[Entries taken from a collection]
>>>

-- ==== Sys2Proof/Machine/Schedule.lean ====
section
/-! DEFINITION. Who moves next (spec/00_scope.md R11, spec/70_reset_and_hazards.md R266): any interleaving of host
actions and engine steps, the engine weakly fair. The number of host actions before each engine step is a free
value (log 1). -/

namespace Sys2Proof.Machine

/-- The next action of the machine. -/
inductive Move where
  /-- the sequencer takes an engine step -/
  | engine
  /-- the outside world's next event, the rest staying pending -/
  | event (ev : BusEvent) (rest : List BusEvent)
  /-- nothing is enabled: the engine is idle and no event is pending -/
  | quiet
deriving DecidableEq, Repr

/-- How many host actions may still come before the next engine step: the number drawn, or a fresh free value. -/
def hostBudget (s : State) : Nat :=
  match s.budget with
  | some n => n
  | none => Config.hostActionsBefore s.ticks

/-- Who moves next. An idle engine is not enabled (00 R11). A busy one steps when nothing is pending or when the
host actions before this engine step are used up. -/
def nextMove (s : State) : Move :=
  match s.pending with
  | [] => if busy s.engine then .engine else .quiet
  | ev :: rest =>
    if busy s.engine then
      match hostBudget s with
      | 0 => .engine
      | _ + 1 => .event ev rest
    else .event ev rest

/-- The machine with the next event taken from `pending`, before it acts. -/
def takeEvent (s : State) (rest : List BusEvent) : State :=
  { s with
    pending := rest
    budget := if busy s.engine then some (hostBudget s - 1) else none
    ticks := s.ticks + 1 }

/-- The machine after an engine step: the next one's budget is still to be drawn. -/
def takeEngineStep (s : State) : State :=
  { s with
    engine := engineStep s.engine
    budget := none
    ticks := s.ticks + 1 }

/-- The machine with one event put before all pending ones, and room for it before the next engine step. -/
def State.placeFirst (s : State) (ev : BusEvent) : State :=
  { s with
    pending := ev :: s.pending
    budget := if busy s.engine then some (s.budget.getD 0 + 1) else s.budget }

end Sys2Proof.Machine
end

<<<

■ EXERCISE GOAL ■
Look above for the line with "value (log 1). -/"; retype exactly that line, every line after it up to the line with "else .event ev rest", and that line too, nothing else.

■ SOLUTION BELOW ■
value (log 1). -/

namespace Sys2Proof.Machine

/-- The next action of the machine. -/
inductive Move where
  /-- the sequencer takes an engine step -/
  | engine
  /-- the outside world's next event, the rest staying pending -/
  | event (ev : BusEvent) (rest : List BusEvent)
  /-- nothing is enabled: the engine is idle and no event is pending -/
  | quiet
deriving DecidableEq, Repr

/-- How many host actions may still come before the next engine step: the number drawn, or a fresh free value. -/
def hostBudget (s : State) : Nat :=
  match s.budget with
  | some n => n
  | none => Config.hostActionsBefore s.ticks

/-- Who moves next. An idle engine is not enabled (00 R11). A busy one steps when nothing is pending or when the
host actions before this engine step are used up. -/
def nextMove (s : State) : Move :=
  match s.pending with
  | [] => if busy s.engine then .engine else .quiet
  | ev :: rest =>
    if busy s.engine then
      match hostBudget s with
      | 0 => .engine
      | _ + 1 => .event ev rest
    else .event ev rest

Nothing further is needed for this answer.